- _Assignment_: For the string "wrec", state how many lines of the data hold it. Give nothing besides the number.

- _Provided data_:
/-- Every instruction of a group but TRAP and BKPT, with what the gate asks of it in a state: its operands, what it waits for by itself (R289, R298,
R307), the lanes whose packets its addresses meet (R308). -/
inductive Gated (s : State) : Instr → Need → (Group → Bool) → (Group → Mask → Mask) → Prop where
  | intTwo x (h : x ∈ Spec.intTwo) d a b : Gated s (x.1 d a b) (((needB0.src a).src b).dst d) noWait noLanes
  | intOne x (h : x ∈ Spec.intOne) d a : Gated s (x.1 d a) ((needB0.src a).dst d) noWait noLanes
  | intThree x (h : x ∈ Spec.intThree) d a b : Gated s (x.1 d a b) ((((needB0.src a).src b).vblk d.val 1 1).dstN d.val 1 1) noWait noLanes
  | icmp cc d a b : Gated s (.icmp cc d a b) (((needB0.src a).src b).dst d) noWait noLanes
  | pairOne x (h : x ∈ Spec.pairOne) d a b : Gated s (x.1 d a b) (((needB0.pair a).src b).dstN d.val 2 2) noWait noLanes
  | pairAcc x (h : x ∈ Spec.pairAcc) d a b : Gated s (x.1 d a b) ((((needB0.src a).src b).vblk d.val 2 2).dstN d.val 2 2) noWait noLanes
  | pairCmp x (h : x ∈ Spec.pairCmp) d a b : Gated s (x.1 d a b) (((needB0.pair a).src b).dst d) noWait noLanes
  | intImm x (h : x ∈ Spec.intImm) d a i : Gated s (x.1 d a i) ((needB0.src a).dst d) noWait noLanes
  | intShift x (h : x ∈ Spec.intShift) d a n : Gated s (x.1 d a n) ((needB0.src a).dst d) noWait noLanes
  | movi d i : Gated s (.movi d i) (needB0.dst d) noWait noLanes
  | wfld k d : Gated s (.wfld k d) (needB0.dst d) noWait noLanes
  | floatTwo rm cc x (h : x ∈ Spec.floatTwo rm cc) d a b : Gated s (x.1 d a b) ((((needFp x.2.1).src a).src b).dst d) noWait noLanes
  | floatOne rm x (h : x ∈ Spec.floatOne rm) d a : Gated s (x.1 d a) (((needFp x.2.1).src a).dst d) noWait noLanes
  | packedTwo bf x (h : x ∈ Spec.packedTwo bf) d a b : Gated s (x.1 d a b) ((((needFp 1).src a).src b).dst d) noWait noLanes
  | floatThree rm bf x (h : x ∈ Spec.floatThree rm bf) d a b :
      Gated s (x.1 d a b) (((((needFp 1).src a).src b).vblk d.val 1 1).dstN d.val 1 1) noWait noLanes
  | cvt c rm d a :
      Gated s (.cvt c rm d a) (let n := needCvt.srcN (if c.pairSrc then 2 else 1) a
        if c.pairDst then (match d with | .v r => n.dstN r.val 2 2 | .latch => n.dst d) else n.dst d) noWait noLanes
  | cvtq t d a b :
      Gated s (.cvtq t d a b) ((let n := (match a with | .v r => needCvt.vblk r.val 4 4 | .zero => needCvt).src b
        match t, d with | .e2m1, .v r => n.vblk r.val 1 1 | _, _ => n).dst d) noWait noLanes
  | cvtdq t d a b : Gated s (.cvtdq t d a b) (((needCvt.src a).src b).dstN d.val 4 4) noWait noLanes
  | shfl mode d a b : Gated s (.shfl mode d a b) (((needXch.src a).src b).dst d) noWait noLanes
  | exchange x (h : x ∈ Spec.exchange) d a : Gated s (x.1 d a) ((needXch.src a).dst d) noWait noLanes
  | ballot d a : Gated s (.ballot d a) ((needXch.src a).dstN d.val 2 2) noWait noLanes
  | match_ d a : Gated s (.match_ d a) ((needXch.src a).dstN d.val 2 2) noWait noLanes
  | hadm inv d a b : Gated s (.hadm inv d a b) (((needCvt.src a).pair b).dst d) noWait noLanes
  | uniTwo x (h : x ∈ Spec.uniTwo) d a b : Gated s (x.1 d a b) (((Need.ofUni.usrc a).usrc b).udst d) noWait noLanes
  | ucmp cc d a b : Gated s (.ucmp cc d a b) (((Need.ofUni.usrc a).usrc b).udst d) noWait noLanes
  | usel d a b :
      Gated s (.usel d a b) ((match d with | .g r => ((Need.ofUni.usrc a).usrc b).ublk r.val 1 | .zero => (Need.ofUni.usrc a).usrc b).udst d) noWait noLanes
  | umov d a : Gated s (.umov d a) ((Need.ofUni.usrc a).udst d) noWait noLanes
  | uaddi d a i : Gated s (.uaddi d a i) ((Need.ofUni.usrc a).udst d) noWait noLanes
  | uandi d a i : Gated s (.uandi d a i) ((Need.ofUni.usrc a).udst d) noWait noLanes
  | umovi d i : Gated s (.umovi d i) (Need.ofUni.udst d) noWait noLanes
  | uniPairs x (h : x ∈ Spec.uniPairs) d a b : Gated s (x.1 d a b) (((Need.ofUni.upair a).upair b).udstPair d) noWait noLanes
  | uniShifts x (h : x ∈ Spec.uniShifts) d a b : Gated s (x.1 d a b) (((Need.ofUni.upair a).usrc b).udstPair d) noWait noLanes
  | ld sz ch d a off : Gated s (.ld sz ch d a off) ((needLoad.pair a).dstN d.val sz.regs sz.regs) noWait (pageExtra (pairEa a off (ldBytes sz)))
  | smp sz ch d a off : Gated s (.smp sz ch d a off) ((needLoad.pair a).dstN d.val sz.regs sz.regs) noWait (pageExtra (pairEa a off (ldBytes sz)))
  | ldp sz (win : Fin 4) d a off :
      Gated s (.ldp sz win d a off) { (needLoad.src a).dstN d.val sz.regs sz.regs with win := some win.val } noWait
        (fun g m => samePage g (ldpEa sz win.val a off g) (ldpNear sz win.val a off g m))
  | atom op wide sc o d a :
      Gated s (.atom op wide sc o d a) (((needLoad.pair a).vblk d.val (atomRegs op wide) (atomRegs op wide)).dstN d.val (atomBack wide) (atomBack wide))
        (fun g => Ord4.releases o && outstanding g [clsLSU]) (pageExtra (atomEa a))
  | ldl sz d a off : Gated s (.ldl sz d a off) ((needLoad.src a).dstN d.val sz.regs sz.regs) (storeWait s (.ldl sz d a off) (singleEa a off (ldBytes sz))) noLanes
  | ldo sz d a off : Gated s (.ldo sz d a off) ((needLoad.src a).dstN d.val sz.regs sz.regs) (storeWait s (.ldo sz d a off) (singleEa a off (oBytes sz))) noLanes
  | stl sz d a off : Gated s (.stl sz d a off) ((needStore.src a).srcN sz.regs d) (storeWait s (.stl sz d a off) (singleEa a off (stBytes sz))) noLanes
  | sto sz d a off : Gated s (.sto sz d a off) ((needStore.src a).srcN sz.regs d) (storeWait s (.sto sz d a off) (singleEa a off (oBytes sz))) noLanes
  | atoml op wide sc o d a :
      Gated s (.atoml op wide sc o d a) (((needLoad.src a).vblk d.val (atomRegs op wide) (atomRegs op wide)).dstN d.val (atomBack wide) (atomBack wide))
        (fun g => storeWait s (.atoml op wide sc o d a) (singleEa a 0 1) g || (Ord4.releases o && outstanding g [clsLSU])) noLanes
  | st sz ch d a off :
      Gated s (.st sz ch d a off) ((needStore.pair a).dataN sz.regs d) (storeWait s (.st sz ch d a off) (pairEa a off (stBytes sz)))
        (pageExtra (pairEa a off (stBytes sz)))
  | red op wide sc o d a :
      Gated s (.red op wide sc o d a) ((needStore.pair a).srcN (if wide then 2 else 1) d)
        (fun g => storeWait s (.red op wide sc o d a) (atomEa a) g || (Ord4.releases o && outstanding g [clsLSU])) (pageExtra (atomEa a))
  | uld sz d a off :
      Gated s (.uld sz d a off) { (if sz.regs = 2 then (Need.ofUni.upair a).udstPair d else (Need.ofUni.upair a).udst d) with entry := true, mem := true }
        noWait (uniExtra (uniEa a off (ldBytes sz)))
  | uldp wide d (win : Fin 4) off :
      Gated s (.uldp wide d win off) { (if wide then Need.ofUni.udstPair d else Need.ofUni.udst d) with entry := true, mem := true, win := some win.val }
        noWait (uniExtra (uldpEa win.val (off.toNat * 4)))
  | ust sz d a off :
      Gated s (.ust sz d a off) { (if sz.regs = 2 then (Need.ofUni.upair a).usrcPair d else (Need.ofUni.upair a).usrc d) with mem := true }
        (uniWait s (.ust sz d a off) (uniEa a off (stBytes sz))) (uniExtra (uniEa a off (stBytes sz)))
  | dispatch n d a b :
      Gated s (.dispatch n d a b)
        { ((Need.ofUni.ublk (match a with | UDst.g r => r.val | .zero => 0) (n.val + 1)).upair b).udstPair d with entry := true, mem := true }
        noWait (dispatchExtra s b)
  | bra off : Gated s (.bra off) needCtl noWait noLanes
  | brc cc a off : Gated s (.brc cc a off) (needCtl.usrc a) noWait noLanes
  | jmpi a : Gated s (.jmpi a) (needCtl.upair a) noWait noLanes
  | call off : Gated s (.call off) needCtl noWait noLanes
  | ret :
      Gated s .ret needCtl (fun g => match curPath g.c.paths with
        | some p => lanesBusy g (retExits g p.mask) || exitHeld s g (retExits g p.mask) || leaveBusy g ((retSets g p.mask).length - 1)
        | none => false) (fun g m => exitStops g (retExits g m))
  | brd r j off : Gated s (.brd r j off) (needBr r.val) (onPath fun g p => decide (brsOut g r.val p.mask ≠ 0) && leaveBusy g 1) noLanes
  | brs r off : Gated s (.brs r off) (needBr r.val) (onPath fun g p => lanesBusy g (brsOut g r.val p.mask)) noLanes
  | brxd r j : Gated s (.brxd r j) (needBr r.val) (onPath fun g p => leaveBusy g ((brxdSets g r.val p.pc p.mask).length - 1)) noLanes
  | join j : Gated s (.join j) needCtl noWait noLanes
  | unop x : Gated s (.unop x) Need.ofUni noWait noLanes
  | exit : Gated s .exit needCtl (onPath fun g p => lanesBusy g p.mask || exitHeld s g p.mask) exitStops
  | yield : Gated s .yield needCtl noWait noLanes
  | acq : Gated s .acq needCtl noWait noLanes
  | rdsr d r :
      Gated s (.rdsr d r) (if r.wide then Need.ofUni.udstPair d else Need.ofUni.udst d) (fun g => !r.wide && decide (r = .fstat) && flagsPending g) noLanes
  | wrsr r a : Gated s (.wrsr r a) (if r.wide then Need.ofUni.usrcPair a else Need.ofUni.usrc a) noWait noLanes
  | give res d a b :
      Gated s (.give res d a b) (((Need.ofUni.usrc a).usrc b).udst d)
        (fun g => decide (res = .reg) && decide (giveStatus g res (usrc s g a).toNat (usrc s g b).toNat = 0) && decide ((usrc s g a).toNat ≠ 0)
          && pendingFrom g (8 * (g.c.alloc - (usrc s g a).toNat))) noLanes
  | claim res d a : Gated s (.claim res d a) ((Need.ofUni.usrc a).udst d) noWait noLanes
  | mtokPass d a : Gated s (.mtokPass d a) ((Need.ofUni.usrc a).udst d) noWait noLanes
  | mtokTake d : Gated s (.mtokTake d) (Need.ofUni.udst d) noWait noLanes
  | bar sc d a b : Gated s (.bar sc d a b) (needBar d a b) (barHeld s a b) noLanes
  | bara sc d a b : Gated s (.bara sc d a b) (needBar d a b) (barHeld s a b) noLanes
  | barw sc d a b : Gated s (.barw sc d a b) (needBar d a b) noWait noLanes
  | fence sc : Gated s (.fence sc) needCtl noWait noLanes
  | fenceX sc f m : Gated s (.fenceX sc f m) needCtl noWait noLanes
  | efence : Gated s .efence needCtl noWait noLanes
  | mwait cc wide sc d a b :
      Gated s (.mwait cc wide sc d a b) (if wide then ((Need.ofUni.upair a).usrcPair b).udstPair d else ((Need.ofUni.upair a).usrc b).udst d) noWait
        (uniExtra fun g => (upair g a).toNat)
  | tagwAny d a : Gated s (.tagwAny d a) (needTagw d a) noWait noLanes
  | tagwAll d a : Gated s (.tagwAll d a) (needTagw d a) noWait noLanes
  | tagwFirst d a : Gated s (.tagwFirst d a) (needTagw d a) noWait noLanes
  | tagwClear d a : Gated s (.tagwClear d a) (needTagw d a) noWait noLanes
  | cond sc a b :
      Gated s (.cond sc a b) ((Need.ofUni.usrc a).usrc b) (fun g => outstanding g [0, 1, 2, 3, 4, 5, 6, 7])
        (fun g m => uniExtra (fun g => cwEa s g.info.vdev (usrc s g a).toNat) g m)
  | emit (d a : Fin 112) (o : Fin 64) (h : a.val + recRegs s o.val ≤ 112) (ok : badEdge s o.val = false) :
      Gated s (.emit d a o) (((needLoad.recBlk a.val (recRegs s o.val)).vblk (d.val + 1) 1 1).dstN d.val 1 2) noWait noLanes
  | resv d (o : Fin 64) (ok : badEdge s o.val = false) : Gated s (.resv d o) (needLoad.dstN d.val 1 1) noWait noLanes
  | wrec (d a : Fin 112) (o : Fin 64) (h : a.val + recRegs s o.val ≤ 112) :
      Gated s (.wrec d a o) ((needStore.recBlk a.val (recRegs s o.val)).vblk d.val 1 1) slotBusy (slotPages s d.val o.val)
  | publ d (o : Fin 64) : Gated s (.publ d o) (needStore.vblk d.val 2 2) pubWait (slotPages s d.val o.val)
  | spawn (d a : Fin 112) (o : Fin 64) (h : a.val + recRegs s o.val ≤ 112) :
      Gated s (.spawn d a o) (((needLoad.recBlk a.val (recRegs s o.val)).vblk (d.val + 1) 1 1).dstN d.val 1 2) (fun g => outstanding g [clsLSU]) noLanes
  | engine i (h : i ∈ ([.copyLin, .copyTile, .copyCb, .copyGath, .hread, .gridRestrict, .gridProlong, .gridConvert, .mtile, .obresRsv] :
      List (Fin 56 → Fin 56 → Instr))) p t : Gated s (i p t) ((Need.ofUni.ublk p.val 8).udst (.g t)) noWait noLanes
  | obresRel p t : Gated s (.obresRel p t) ((Need.ofUni.ublk p.val 1).udst (.g t)) noWait noLanes
  | obresQry p t : Gated s (.obresQry p t) { (Need.ofUni.ublk p.val 1).udst (.g t) with gdst := [(t.val, 1), (p.val, 8)] } noWait noLanes
  | mmar f ru d a g z : Gated s (.mmar f ru d a g z) (mmarNeed s f d a g z) noWait noLanes
  | rule i (h : i ∈ ([.ruleLoad, .ruleStep, .ruleXch, .edgeCutmove, .edgeStatus, .edgeFlush] : List (Fin 56 → Fin 56 → Instr))) p t :
      Gated s (i p t) { (Need.ofUni.ublk p.val 4).udst (.g t) with even := [p.val] } noWait noLanes
  | ruleQuery p t :
      Gated s (.ruleQuery p t) { (Need.ofUni.ublk p.val 4).udst (.g t) with even := [p.val], gdst := [(t.val, 1), (p.val + 1, 3)] } noWait noLanes
  | edgeFrame p t :
      Gated s (.edgeFrame p t) { (Need.ofUni.ublk p.val 4).udst (.g t) with even := [p.val] } (fun g => outstanding g [clsLSU, clsEDG]) noLanes
  | bank d a b : Gated s (.bank d a b) { ((Need.ofUni.usrc a).usrc b).udst d with priv := true } noWait noLanes
  | launch p t :
      Gated s (.launch p t) { (Need.ofUni.ublk p.val 6).udst (.g t) with even := [p.val] } (fun g => outstanding g [clsLSU]) noLanes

- _Response area_: 2